We can imagine these varied pieces as an eclectic cast of characters; the artist, after all, began his career as a playwright, and this might be as much of a staged dialogue between the voices of these works as it is a traditional gallery exhibition. If it is a dialogue, then, what is the subject here? What are these works speaking to us about?
That amalgam of twentieth-century formalism, an open embrace of the physical innovations of modern art, offers one clue. The titles of the work offer another, suggesting a simultaneously arch and earnest commentary on the European and American historical, literary, economic, and moral conditions that generated those same artistic evolutions. You’re My Hero alludes to Sutton and his apocryphal remark that he robbed banks “because that’s where the money is,” a teasing reference to the heady state of today’s art market and the sometimes grandiose artistic ambitions that go along with it. Swiss Allow in Jews from Vichy France (2006) is a liquid, energetic abstraction in which a background of celestial blue is revealed behind the parting forms of melting, turbulent golds and browns. Here, the title and the expressionist medium point to the last century’s legacy of genocide, violence, and the pivotal ethical responsibilities and actions of its witnesses.
Quietly operating behind these lofty themes are the intimate visual details of the works themselves. Portraits from the Return 1 (2005) is a towering, linear rail of four narrow pieces of wood whose color, a more uniform gold at the top, slowly shifts to varying tones at the bottom, like the undulating folds of a robe’s hem. The bottom-most edge is anchored by the addition of two small pieces of wood, which serve to level the uneven lengths of the strips and ground the soaring verticality of the overall form.
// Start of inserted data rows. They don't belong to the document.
-- ==== Sys2Proof/Laws/Map.lean ====
section
/-!
SUPPORT. What 00 R9's constraints say of addresses: which are memory, which are aligned, and which words have no byte in
common.
-/
namespace Sys2Proof

/-! ### The address map -/

theorem Config.inMem_iff (c : Config) (a : Word) : c.inMem a = true ↔
    (∃ p ∈ c.pageBus, p.toNat ≤ a.toNat ∧ a.toNat < p.toNat + 4096) ∨
    (∃ b ∈ c.chainCbBus, b.toNat ≤ a.toNat ∧ a.toNat < b.toNat + 32) ∨
    (c.chainOolBase.toNat ≤ a.toNat ∧ a.toNat < c.chainOolBase.toNat + 4 * c.chainOol) := by
  simp only [Config.inMem, Config.inArena, Config.inChainSlot, Config.inChainOol, Bool.or_eq_true, List.any_eq_true,
    Bool.and_eq_true, decide_eq_true_eq, or_assoc]
  simp only [pageSize]

theorem Config.fetchable_iff (c : Config) (a : Word) : c.fetchable a = true ↔
    (∃ p ∈ c.pageBus, p.toNat ≤ a.toNat ∧ a.toNat + 32 ≤ p.toNat + 4096) ∨ a ∈ c.chainCbBus := by
  simp only [Config.fetchable, Bool.or_eq_true, List.any_eq_true, Bool.and_eq_true, decide_eq_true_eq, exists_eq_right]
  simp only [pageSize]

theorem allDistinct_iff {α : Type} [DecidableEq α] (l : List α) : allDistinct l = true ↔ l.Nodup := by
  induction l with
  | nil => simp [allDistinct]
  | cons x xs ih =>
    simp only [allDistinct, Bool.and_eq_true, List.all_eq_true, decide_eq_true_eq, ih, List.nodup_cons, ne_eq,
      and_congr_left_iff]
    exact fun _ => ⟨fun h hx => h x hx rfl, fun h y hy e => h (e ▸ hy)⟩

theorem apart_iff (a la b lb : Nat) : apart a la b lb = true ↔ a + la ≤ b ∨ b + lb ≤ a := by simp [apart]

/-- 00 R9's constraints, one by one. -/
structure Config.Meets (c : Config) : Prop where
  pages : c.pageBus ≠ []
  cbsPos : 1 ≤ c.cbsPerPage
  oolPos : 1 ≤ c.oolPerPage
  fits : 32 * c.cbsPerPage + 4 * c.oolPerPage ≤ 4096
  page : ∀ p ∈ c.pageBus, p.toNat % 4096 = 0 ∧ p ≠ 0#32
  pagesNodup : c.pageBus.Nodup
  slots : c.chainCbBus ≠ []
  chainOolPos : 1 ≤ c.chainOol
  slot : ∀ b ∈ c.chainCbBus, b.toNat % 32 = 0 ∧ b ≠ 0#32
  slotsNodup : c.chainCbBus.Nodup
  oolAligned : c.chainOolBase.toNat % 4 = 0
  oolNonzero : c.chainOolBase ≠ 0#32
  oolEnd : c.chainOolBase.toNat + 4 * c.chainOol ≤ 2 ^ 32
  slotOol : ∀ b ∈ c.chainCbBus,
    b.toNat + 32 ≤ c.chainOolBase.toNat ∨ c.chainOolBase.toNat + 4 * c.chainOol ≤ b.toNat
  slotPage : ∀ b ∈ c.chainCbBus, ∀ p ∈ c.pageBus, b.toNat + 32 ≤ p.toNat ∨ p.toNat + 4096 ≤ b.toNat
  pageOol : ∀ p ∈ c.pageBus,
    p.toNat + 4096 ≤ c.chainOolBase.toNat ∨ c.chainOolBase.toNat + 4 * c.chainOol ≤ p.toNat
  peripheral : ∀ a ∈ c.peripherals, a.toNat % 4 = 0 ∧ a ≠ 0#32 ∧ c.inMem a = false
  peripheralsNodup : c.peripherals.Nodup
  permaps : c.permapP ≠ c.permapS
  radix : 2 ≤ c.blockLength
  digits : 1 ≤ c.blocks
  depth : 1 ≤ c.maxLoopDepth
  pulses : 1 ≤ c.maxPulses
  waves : 1 ≤ c.maxWaves
  wavesMax : c.maxWaves ≤ 65536
  slotsPos : 1 ≤ c.carrierSlots
  depthP : 1 ≤ c.pacerDepthP
  depthS : 1 ≤ c.pacerDepthS
  channels : c.chP ≠ c.chS
  carrierCb : c.carrierCb0 + c.carrierCbs ≤ c.pageBus.length * c.cbsPerPage
  carrierOolFits : c.carrierOol0 + c.carrierOol ≤ c.pageBus.length * c.oolPerPage
  zeroWord : ∃ m, m < c.pageBus.length * c.oolPerPage ∧ c.zw = c.oolBus m ∧
    (m < c.carrierOol0 ∨ c.carrierOol0 + c.carrierOol ≤ m)

theorem Config.meets {c : Config} (h : c.ok = true) : c.Meets := by
  simp only [Config.ok, Config.arenaOk, Config.chainOk, Config.peripheralsOk, Config.limitsOk, Config.reservedOk,
    Bool.and_eq_true, Bool.or_eq_true, decide_eq_true_eq, List.all_eq_true, List.any_eq_true, allDistinct_iff, apart_iff,
    List.mem_range, Bool.not_eq_true'] at h
  simp only [pageSize] at h
  obtain ⟨⟨⟨⟨a, b⟩, p⟩, l⟩, r⟩ := h
  obtain ⟨⟨⟨⟨⟨a1, a2⟩, a3⟩, a4⟩, a5⟩, a6⟩ := a
  obtain ⟨⟨⟨⟨⟨⟨⟨⟨b1, b2⟩, b3⟩, b4⟩, b5⟩, b6⟩, b7⟩, b8⟩, b9⟩ := b
  obtain ⟨⟨p1, p2⟩, p3⟩ := p
  obtain ⟨⟨⟨⟨⟨⟨⟨⟨⟨l1, l2⟩, l3⟩, l4⟩, l5⟩, l6⟩, l7⟩, l8⟩, l9⟩, l10⟩ := l
  obtain ⟨⟨r1, r2⟩, m, r3, r4, r5⟩ := r
  exact {
    pages := a1, cbsPos := a2, oolPos := a3, fits := a4, page := a5, pagesNodup := a6, slots := b1, chainOolPos := b2
    slot := b3, slotsNodup := b4, oolAligned := b5, oolNonzero := b6, oolEnd := b7, slotOol := fun x hx => (b8 x hx).1
    slotPage := fun x hx => (b8 x hx).2, pageOol := b9
    peripheral := fun x hx => ⟨(p1 x hx).1.1, (p1 x hx).1.2, (p1 x hx).2⟩, peripheralsNodup := p2, permaps := p3
    radix := l1, digits := l2, depth := l3, pulses := l4, waves := l5, wavesMax := l6, slotsPos := l7, depthP := l8
    depthS := l9, channels := l10, carrierCb := r1, carrierOolFits := r2, zeroWord := ⟨m, r3, r4, r5⟩ }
These additions are small and subtle, but they draw the eye and the mind into the processes at work, those minute yet countless decisions behind artistic practice.
It’s clear that Young’s intellectual curiosity is on display here, but so is a driving sense of formal experimentation and play, as if the artist were asking, ‘what happens if I add this? or change that?’ The characters that Young has created for his audience are at times meditative and bombastic, noble and abject. They speak to us of the choices we have made, and the choices we have yet to make.
Virginia Anderson, Ph.D.
Virginia Anderson is a lecturer in modern and contemporary art at the Maryland Institute College of Art (Baltimore, MD). From 2005 to 2010, she was the Diane and Michael Maher Assistant Curator of American Art at the Harvard Art Museums. She received her Ph.D. from Boston University in 2011.